*** Given records ***

/-- FSYNC_PULSE and FSYNC_PULSE_END (R35). With no setting waiting, the pin of a head whose generator is on rises at the due pulse time, and the next
pulse is a later one; a head whose generator is off, or not due, is unchanged. After W the pin falls. HEAD_TEMP_READ (R44, Table 02-7). A read of a
streaming head keeps its temperature and counts a second of streaming, and the head's wear grows by the weight of that temperature; a failed read
counts, and weighs 50. FOCUS_WRITE, EXPOSURE_WRITE and I3C_TRANSFER_COMPLETE (R20, R22, R55, R56). A focus decision of a frame that stands, with
enough confidence and no trigger line, goes out as a decision write; with too little it is only recorded. A posted exposure correction is taken
once, and its lines and gain are those of R56. A bus whose transfer ends goes on to the next, unless SCL is held. -/
def Obligations.PulsesWearAndDecisions : Prop :=
  ((∀ (h : HeadId) (s : State), s.linkUp h = true → (s.head h).fsyncNext = none →
    exec (.fsyncPulse h) s = .next (
      if (s.head h).fsync.on = true ∧ (s.head h).fsync.nextAt (max (s.head h).fsyncFrom (s.dtb.now.toNat - 10)) ≤ s.dtb.now.toNat + 10 then
        s.setHead h { s.head h with fsyncPin := true, fsyncFrom := (s.head h).fsync.nextAt (max (s.head h).fsyncFrom (s.dtb.now.toNat - 10)) + 1 }
      else s)) ∧
  (∀ (h : HeadId) (n : Fsync) (t : Nat) (s : State), s.linkUp h = true → (s.head h).fsyncNext = some (n, t) → (s.head h).fsync.on = false →
    n.on = true → n.nextAt (max (max (s.head h).fsyncFrom t) (s.dtb.now.toNat - 10)) ≤ s.dtb.now.toNat + 10 →
    ∃ u, exec (.fsyncPulse h) s = .next u ∧ (u.head h).fsync = n ∧ (u.head h).fsyncNext = none ∧ (u.head h).fsyncPin = true) ∧
  (∀ (h : HeadId) (s : State), (s.head h).fsyncPin = true →
    exec (.fsyncPulseEnd h) s = .next (s.setHead h { s.head h with fsyncPin := false })) ∧
  (∀ (f : Fsync) (t : Nat), f.period ≠ 0 → t ≤ f.nextAt t ∧ f.t0 ≤ f.nextAt t ∧ (f.nextAt t - f.t0) % f.period = 0)) ∧
  ((∀ (h : HeadId) (a b : B8) (s : State), s.linkUp h = true → (s.head h).usable = true → s.headStreaming h = true →
    ∃ t, exec (.headTempRead h (some [a, b])) s = .next t
      ∧ (t.head h).temp = (if (s.head h).pp 0x142 1 = 0 then sext 8 a.toNat * 256 else sext 16 (256 * a.toNat + b.toNat))
      ∧ (t.head h).tempFails = 0 ∧ (t.head h).sinceCommit = (s.head h).sinceCommit + 1
      ∧ t.wear h = s.wear h + wearWeight (t.head h).temp) ∧
  (∀ (h : HeadId) (s : State), s.linkUp h = true → (s.head h).usable = true → s.headStreaming h = true →
    ∃ t, exec (.headTempRead h none) s = .next t ∧ (t.head h).temp = (s.head h).temp
      ∧ (t.head h).tempFails = (s.head h).tempFails + 1 ∧ t.wear h = s.wear h + 50) ∧
  (∀ t : Int, (t ≤ 40 * 256 → wearWeight t = 10) ∧ (40 * 256 < t → t ≤ 55 * 256 → wearWeight t = 16) ∧
    (55 * 256 < t → t ≤ 70 * 256 → wearWeight t = 28) ∧ (70 * 256 < t → wearWeight t = 50))) ∧
  ((∀ (st : StreamId) (fseq focus conf : B16) (i : FrameInfo) (s : State),
    (s.strm st).info fseq = some i → i.has .dropped = false → i.written = false → (s.strm st).source = 0 → s.linkUp (st / 4) = true →
    (s.head (st / 4)).usable = true → (s.head (st / 4)).actSa ≠ 0 → isNan16 conf.toNat = false → lt16 conf.toNat (s.head (st / 4)).actConfMin = false →
    (s.head (st / 4)).actTrigger = 0 → (s.head (st / 4)).actAbs = false → s.lastLineIn st fseq = true →
    ∃ t, exec (.focusWrite st fseq focus conf) s = .next t ∧ t.head (st / 4) = { (s.head (st / 4)).i3cDecision
      { target := 0x0B, reg := (s.head (st / 4)).pp 0x14E 1, data := (s.head (st / 4)).actData (sext 16 focus.toNat), decision := true } with
        actPos := sext 16 focus.toNat }) ∧
  (∀ (st : StreamId) (fseq focus conf : B16) (s : State), s.lastLineIn st fseq = false → exec (.focusWrite st fseq focus conf) s = .next s) ∧
  (∀ (st : StreamId) (fseq focus conf : B16) (i : FrameInfo) (s : State),
    (s.strm st).info fseq = some i → i.has .dropped = false → i.written = false → lt16 conf.toNat (s.head (st / 4)).actConfMin = true →
    s.lastLineIn st fseq = true →
    exec (.focusWrite st fseq focus conf) s = .next (s.modFrame st fseq (fun i => { i with focus := focus, afConf := conf.toNat, focused := true }))) ∧
  (∀ (h : HeadId) (st : Nat) (fseq : B16) (ev : Nat) (i : FrameInfo) (s : State),
    (s.head h).evPosted = some (st, fseq, ev) → (s.strm st).info fseq = some i → i.has .dropped = false → isNan16 ev = false →
    lt16 ev 0xC400 = false → lt16 0x4400 ev = false → (s.strm st).source = 0 → s.linkUp h = true → (s.head h).usable = true →
    s.lastLineIn st fseq = true → s.focusOwed h fseq = false →
    ∃ t, exec (.exposureWrite h) s = .next t ∧ (t.head h).evPosted = none ∧ (t.head h).evLast = ev
      ∧ (t.head h).x = ((if s.limiting h then (s.head h).toCeiling else s.head h).exposure ev (s.limiting h)).1) ∧
  (∀ (h : HeadId) (st : Nat) (fseq : B16) (ev : Nat) (s : State), (s.head h).evPosted = some (st, fseq, ev) →
    s.lastLineIn st fseq = false ∨ s.focusOwed h fseq = true → exec (.exposureWrite h) s = .next s) ∧
  (∀ (h : HeadId) (s : State), (s.head h).sclHeld = true → exec (.i3cTransferComplete h) s = .next s) ∧
  (∀ (h : HeadId) (s : State), (s.head h).sclHeld = false →
    ∃ t, exec (.i3cTransferComplete h) s = .next t ∧ (t.head h).i3c = (s.head h).i3c.drop 1 ∧
      (t.head h).sclHeld = (s.supply.diapause && (t.head h).ledgerInFlight)))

*** End of Given records ***

- _Problem requirements_:
Extract all of the data above without altering anything.

- _Reply to the exercise_:
/-- FSYNC_PULSE and FSYNC_PULSE_END (R35). With no setting waiting, the pin of a head whose generator is on rises at the due pulse time, and the next
pulse is a later one; a head whose generator is off, or not due, is unchanged. After W the pin falls. HEAD_TEMP_READ (R44, Table 02-7). A read of a
streaming head keeps its temperature and counts a second of streaming, and the head's wear grows by the weight of that temperature; a failed read
counts, and weighs 50. FOCUS_WRITE, EXPOSURE_WRITE and I3C_TRANSFER_COMPLETE (R20, R22, R55, R56). A focus decision of a frame that stands, with
enough confidence and no trigger line, goes out as a decision write; with too little it is only recorded. A posted exposure correction is taken
once, and its lines and gain are those of R56. A bus whose transfer ends goes on to the next, unless SCL is held. -/
def Obligations.PulsesWearAndDecisions : Prop :=
  ((∀ (h : HeadId) (s : State), s.linkUp h = true → (s.head h).fsyncNext = none →
    exec (.fsyncPulse h) s = .next (
      if (s.head h).fsync.on = true ∧ (s.head h).fsync.nextAt (max (s.head h).fsyncFrom (s.dtb.now.toNat - 10)) ≤ s.dtb.now.toNat + 10 then
        s.setHead h { s.head h with fsyncPin := true, fsyncFrom := (s.head h).fsync.nextAt (max (s.head h).fsyncFrom (s.dtb.now.toNat - 10)) + 1 }
      else s)) ∧
  (∀ (h : HeadId) (n : Fsync) (t : Nat) (s : State), s.linkUp h = true → (s.head h).fsyncNext = some (n, t) → (s.head h).fsync.on = false →
    n.on = true → n.nextAt (max (max (s.head h).fsyncFrom t) (s.dtb.now.toNat - 10)) ≤ s.dtb.now.toNat + 10 →
    ∃ u, exec (.fsyncPulse h) s = .next u ∧ (u.head h).fsync = n ∧ (u.head h).fsyncNext = none ∧ (u.head h).fsyncPin = true) ∧
  (∀ (h : HeadId) (s : State), (s.head h).fsyncPin = true →
    exec (.fsyncPulseEnd h) s = .next (s.setHead h { s.head h with fsyncPin := false })) ∧
  (∀ (f : Fsync) (t : Nat), f.period ≠ 0 → t ≤ f.nextAt t ∧ f.t0 ≤ f.nextAt t ∧ (f.nextAt t - f.t0) % f.period = 0)) ∧
  ((∀ (h : HeadId) (a b : B8) (s : State), s.linkUp h = true → (s.head h).usable = true → s.headStreaming h = true →
    ∃ t, exec (.headTempRead h (some [a, b])) s = .next t
      ∧ (t.head h).temp = (if (s.head h).pp 0x142 1 = 0 then sext 8 a.toNat * 256 else sext 16 (256 * a.toNat + b.toNat))
      ∧ (t.head h).tempFails = 0 ∧ (t.head h).sinceCommit = (s.head h).sinceCommit + 1
      ∧ t.wear h = s.wear h + wearWeight (t.head h).temp) ∧
  (∀ (h : HeadId) (s : State), s.linkUp h = true → (s.head h).usable = true → s.headStreaming h = true →
    ∃ t, exec (.headTempRead h none) s = .next t ∧ (t.head h).temp = (s.head h).temp
      ∧ (t.head h).tempFails = (s.head h).tempFails + 1 ∧ t.wear h = s.wear h + 50) ∧
  (∀ t : Int, (t ≤ 40 * 256 → wearWeight t = 10) ∧ (40 * 256 < t → t ≤ 55 * 256 → wearWeight t = 16) ∧
    (55 * 256 < t → t ≤ 70 * 256 → wearWeight t = 28) ∧ (70 * 256 < t → wearWeight t = 50))) ∧
  ((∀ (st : StreamId) (fseq focus conf : B16) (i : FrameInfo) (s : State),
    (s.strm st).info fseq = some i → i.has .dropped = false → i.written = false → (s.strm st).source = 0 → s.linkUp (st / 4) = true →
    (s.head (st / 4)).usable = true → (s.head (st / 4)).actSa ≠ 0 → isNan16 conf.toNat = false → lt16 conf.toNat (s.head (st / 4)).actConfMin = false →
    (s.head (st / 4)).actTrigger = 0 → (s.head (st / 4)).actAbs = false → s.lastLineIn st fseq = true →
    ∃ t, exec (.focusWrite st fseq focus conf) s = .next t ∧ t.head (st / 4) = { (s.head (st / 4)).i3cDecision
      { target := 0x0B, reg := (s.head (st / 4)).pp 0x14E 1, data := (s.head (st / 4)).actData (sext 16 focus.toNat), decision := true } with
        actPos := sext 16 focus.toNat }) ∧
  (∀ (st : StreamId) (fseq focus conf : B16) (s : State), s.lastLineIn st fseq = false → exec (.focusWrite st fseq focus conf) s = .next s) ∧
  (∀ (st : StreamId) (fseq focus conf : B16) (i : FrameInfo) (s : State),
    (s.strm st).info fseq = some i → i.has .dropped = false → i.written = false → lt16 conf.toNat (s.head (st / 4)).actConfMin = true →
    s.lastLineIn st fseq = true →
    exec (.focusWrite st fseq focus conf) s = .next (s.modFrame st fseq (fun i => { i with focus := focus, afConf := conf.toNat, focused := true }))) ∧
  (∀ (h : HeadId) (st : Nat) (fseq : B16) (ev : Nat) (i : FrameInfo) (s : State),
    (s.head h).evPosted = some (st, fseq, ev) → (s.strm st).info fseq = some i → i.has .dropped = false → isNan16 ev = false →
    lt16 ev 0xC400 = false → lt16 0x4400 ev = false → (s.strm st).source = 0 → s.linkUp h = true → (s.head h).usable = true →
    s.lastLineIn st fseq = true → s.focusOwed h fseq = false →
    ∃ t, exec (.exposureWrite h) s = .next t ∧ (t.head h).evPosted = none ∧ (t.head h).evLast = ev
      ∧ (t.head h).x = ((if s.limiting h then (s.head h).toCeiling else s.head h).exposure ev (s.limiting h)).1) ∧
  (∀ (h : HeadId) (st : Nat) (fseq : B16) (ev : Nat) (s : State), (s.head h).evPosted = some (st, fseq, ev) →
    s.lastLineIn st fseq = false ∨ s.focusOwed h fseq = true → exec (.exposureWrite h) s = .next s) ∧
  (∀ (h : HeadId) (s : State), (s.head h).sclHeld = true → exec (.i3cTransferComplete h) s = .next s) ∧
  (∀ (h : HeadId) (s : State), (s.head h).sclHeld = false →
    ∃ t, exec (.i3cTransferComplete h) s = .next t ∧ (t.head h).i3c = (s.head h).i3c.drop 1 ∧
      (t.head h).sclHeld = (s.supply.diapause && (t.head h).ledgerInFlight)))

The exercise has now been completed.